Start of Data provided

-- ==== Sys2Proof/Machine/SpadUnit.lean ====
section
/-!
DEFINITION. What the ports of a tile's MSUs and the tile port do at a section's grant (R158 to R190): the sources of each port,
their progress after an access, panel zeroing, and the section's round-robin.
-/
namespace Sys2Proof.Machine

/-! ### Sources of a port (R162) -/

/-- What shares a port of an MSU: the pattern generator, the mover, the update path, the elastic buffer, remote data; and what
shares the tile port: the control core and the sample unit. -/
inductive Src where
  | gen | mover | upd | elastic | remote | core | sample
  deriving DecidableEq, Repr

/-- The sources of an MSU's ports, in the order of their round-robin. -/
def srcs : List Src := [.gen, .mover, .upd, .elastic, .remote]

def Src.num : Src → Nat
  | .gen => 0
  | .mover => 1
  | .upd => 2
  | .elastic => 3
  | .remote => 4
  | .core => 5
  | .sample => 6

/-- E_REGION of an elastic MSU (R174). -/
def Tile.elasticRegion (t : Tile) (m : MsuId) : Nat := bvFld (t.grid[msuPos m]).cfg 131 4

def Tile.msuCfgMode (t : Tile) (m : MsuId) : Nat := msuMode (t.grid[msuPos m]).cfg.toNat

/-- Region of a mover's running transfer. -/
def Tile.mvReg (t : Tile) (m : MsuId) : Region := vgetN t.regions (mvRegion (t.msus[m]).mv.x) {}

/-- The row of a remote descriptor (R379): fabric address and scratchpad address. -/
def rdOp (x : Nat) : Nat := fld x 0 3
def rdMsu (x : Nat) : Nat := fld x 7 3
def rdRowBytes (x : Nat) : Nat := fld x 160 13
def rdRows (x : Nat) : Nat := fld x 192 32
def rdSp (x i : Nat) : Int := (fld x 128 25 : Int) + (i : Int) * signedOf 32 (fld x 320 32)
def rdStepId (x : Nat) : Nat := fld x 32 16

/-- Descriptor of the running remote descriptor. -/
def Remote.x (r : Remote) : Nat := match r.running with | some i => i.desc | none => 0

/-- What the remote engine reads through MSU `m` (R379): the next row of a PUT or TREDUCE. -/
def Remote.readWant (r : Remote) (m : MsuId) : Want :=
  let x := r.x
  let a := rdSp x r.row
  let n := rdRowBytes x
  if r.running.isNone || r.stopped || rdMsu x != m.val || !(rdOp x == 1 || rdOp x == 2) || rdRows x ≤ r.row then .nothing
  else if a < 0 || (spadSize : Int) < a + n || n ≤ r.outBuf.length then .nothing
  else
    let b := a.toNat + r.outBuf.length
    .access { addr := b, n := min (n - r.outBuf.length) (512 - b % 512) }

/-- The work from outside that the port of MSU `m` serves next: what arrived there first (R387). -/
def Tile.arrHead (t : Tile) (m : MsuId) : Option Arr := t.arr.find? fun a => a.msu == m.val

/-- A bell add stands first at the port of MSU `m`: it has the write port of the cycle (R386). -/
def Tile.bellFirst (t : Tile) (m : MsuId) : Bool := ((t.arrHead m).map fun a => a.kind == .bell).getD false

/-- Access of an arrival: up to the end of its 512-byte row. -/
def Arr.access (a : Arr) : Acc := { addr := a.addr, n := min a.left (512 - a.addr % 512) }

/-- A word access of the tile port (R158). -/
def wordAcc (a : Nat) : Acc := { addr := a, n := 8 }

/-- The job of the control core that presents an access to section `sec` (R162). -/
def Tile.coreJob (t : Tile) (sec : Nat) : Option CoreJob :=
  t.core.find? fun j => (wordAcc (j.addr + j.done)).section == sec

/-- The access that the tile port presents to section `sec`: the control core's, then the sample unit's (R162). The manual names
no access of the configuration port. -/
def Tile.portAccess (t : Tile) (sec : Nat) (up : Bool) : Option (Src × Bool × Acc) :=
  if !up then none
  else match t.coreJob sec with
  | some j => some (.core, j.recv, wordAcc (j.addr + j.done))
  | none => match t.pmc.smpWrites with
    | (a, _, _) :: _ => if (wordAcc a).section == sec then some (.sample, true, wordAcc a) else none
    | [] => none

/-- What a source of a read port wants. `live`: the tile issues work. -/
def Tile.readWant (t : Tile) (m : MsuId) (live : Bool) (now : Nat) : Src → Want
  | .gen => if live && t.msuCfgMode m == 1 then (t.msus[m]).readWant t.regions now else .nothing
  | .mover => if live then (t.msus[m]).mv.readWant t.ctl (t.mvReg m) now else .nothing
  | .upd =>
    if live && t.msuCfgMode m == 3 then
      (match (t.msus[m]).upd.want t.ctl with
       | .spRead a n => .access { addr := a, n := n }
       | _ => .nothing)
    else .nothing
  | .elastic =>
    let u := t.msus[m]
    let r := vgetN t.regions (t.elasticRegion m) {}
    let held := (t.grid[msuPos m]).outHeld 0 now + u.elFlight
    let start := r.tail - BitVec.ofNat 32 u.elBack.length
    if live && t.msuCfgMode m == 2 && !u.rd.stopped && (held < 10 || !u.elBack.isEmpty) then
      (match partAt (r.split start.toNat 256) u.elBack.length with
       | some a => if r.readable now < (if u.elBack.isEmpty then 256 else a.bytes) then .nothing else .access a
       | none => .nothing)
    else .nothing
  | .remote => match t.rm.readWant m with
    | .access a => if live then .access a else .nothing
    | w => match t.arrHead m with
      | some a => if a.kind == .read then .access a.access else w
      | none => w
  | .core | .sample => .nothing

/-- What a source of a write port wants. `up`: work already issued goes on. Data of a mover's issued requests is written
even after a stop, until the tile is reloaded (R215, R441). -/
def Tile.writeWant (t : Tile) (m : MsuId) (live up : Bool) (now : Nat) : Src → Want
  | .gen => if live && t.msuCfgMode m == 1 then (t.msus[m]).writeWant t.regions now else .nothing
  | .mover => (t.msus[m]).mv.writeWant t.regions now
  | .upd =>
    if live && t.msuCfgMode m == 3 then
      (match (t.msus[m]).upd.want t.ctl with
       | .spWrite a b => .access { addr := a, n := b.length }
       | _ => .nothing)
    else .nothing
  | .elastic =>
    let u := t.msus[m]
    let r := vgetN t.regions (t.elasticRegion m) {}
    let start := r.head - BitVec.ofNat 32 u.elDone
    if live && t.msuCfgMode m == 2 && !u.rd.stopped && !u.elWrite.isEmpty then
      (match partAt (r.split start.toNat 256) u.elDone with
       | some a => if r.writable now < (if u.elDone == 0 then 256 else a.bytes) then .nothing else .access a
       | none => .nothing)
    else .nothing
  | .remote =>
    match (if up then t.rm.inBuf.find? fun (w : RmIn) => w.msu == m.val else none) with
    | some w => .access { addr := w.addr, n := min w.bytes.length (512 - w.addr % 512) }
    | none => match t.arrHead m with
      | some a => if a.kind == .write then .access a.access else .nothing
      | none => .nothing
  | .core | .sample => .nothing

/-! ### Work without an access (R181, R182, R198) -/

/-- A read generator's run that makes no access: a null index, a spent secondary token or a SKIP record. -/
def Msu.readFree (m : Msu) (reg : Region) (now : Nat) : Msu × Region :=
  let g := m.rd
  let x := g.x
  if m.secDue then
    ({ m with rd := { g with secTok := g.secTok + 1 }, flight := m.flight ++ [(now, true, List.replicate 256 0#8)] }, reg)
  else if pdMode x == 2 then
    let len := match g.recHdr with | some (h, _) => bvFld h 0 16 | none => 0
    ({ m with rd := { g with recHdr := none } }, reg.advTail now len)
  else
    let n := pdRunBytes x
    let pad := g.runPad (g.bytes + n)
    ({ m with
       rd := ({ g with bytes := g.bytes + n } : Gen).nextRun pad,
       flight := m.flight ++ [(now, false, List.replicate (n + pad) 0#8)] }, reg)

/-- A write generator's run under a null index: its bytes are discarded. -/
def Msu.writeFree (m : Msu) : Msu :=
  let g := m.wr
  let n := pdRunBytes g.x
  let pad := g.runPad (g.bytes + n)
  { m with wr := ({ g with bytes := g.bytes + n } : Gen).nextRun pad, wbuf := m.wbuf.drop (n + pad) }

/-- A null row of a STORE moves nothing. -/
def Mover.readFree (m : Mover) : Mover := { m with rdRow := m.rdRow + 1, rdOff := 0 }

/-- All work of an MSU's ports that needs no access, up to `fuel` pieces. -/
def Tile.settle (t : Tile) (m : MsuId) (live : Bool) (now : Nat) : Nat → Tile
  | 0 => t
  | fuel + 1 =>
    let r := pdRegion (t.msus[m]).rd.x
    if t.readWant m live now .gen == .free then
      let (u, reg) := (t.msus[m]).readFree (vgetN t.regions r {}) now
      Tile.settle { t with msus := vmod t.msus m (fun _ => u), regions := vsetN t.regions r reg } m live now fuel
    else if t.writeWant m live true now .gen == .free then
      Tile.settle { t with msus := vmod t.msus m Msu.writeFree } m live now fuel
    else if t.readWant m live now .mover == .free then
      Tile.settle { t with msus := vmod t.msus m (fun u => { u with mv := u.mv.readFree }) } m live now fuel
    else t

/-! ### Progress after a granted access -/

/-- Accesses of the next run of an AFFINE or INDEXED pattern. -/
def Gen.parts (g : Gen) (reg : Region) : Nat :=
  let idx := match g.index with | some (some v) => some v | _ => none
  (runParts g.x reg (pdAddr g.x g.run idx)).length

/-- One more secondary part: the run and the token it belongs to move on (R182, R183). The Bool says that the token is
complete. -/
def Gen.secStep (g : Gen) : Gen × Bool :=
  let x := g.x
  let parts := (rowParts (pdSecAddr x g.secRun) (pdSecRun x)).length
  if g.secPart + 1 < parts then ({ g with secPart := g.secPart + 1 }, false)
  else
    let g := { g with secPart := 0, secRun := g.secRun + 1, secIn := g.secIn + 1 }
    if g.secIn == pdSecRuns x || pdSecTotal x ≤ g.secRun then ({ g with secIn := 0, secTok := g.secTok + 1 }, true)
    else (g, false)

/-- A generator's access is counted; the first of the primary stream is kept, within its region where the pattern's addresses are
offsets there (R187, R517). -/
def Gen.counted (g : Gen) (reg : Region) (a : Acc) (sec : Bool) : Gen :=
  let at_ := a.addr - (if pdRegEn g.x || pdMode g.x == 2 then reg.base else 0)
  { g with accesses := g.accesses + 1, first := if sec || g.first.isSome then g.first else some at_ }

End of Data provided

- _What this task involves_
The lines to extract from the data above begin with the line containing "mv := u.mv.readFree" and end with the line containing "def Gen.parts (g". Extract them exactly, including both.

- _Response_
      Tile.settle { t with msus := vmod t.msus m (fun u => { u with mv := u.mv.readFree }) } m live now fuel
    else t

/-! ### Progress after a granted access -/

/-- Accesses of the next run of an AFFINE or INDEXED pattern. -/
def Gen.parts (g : Gen) (reg : Region) : Nat :=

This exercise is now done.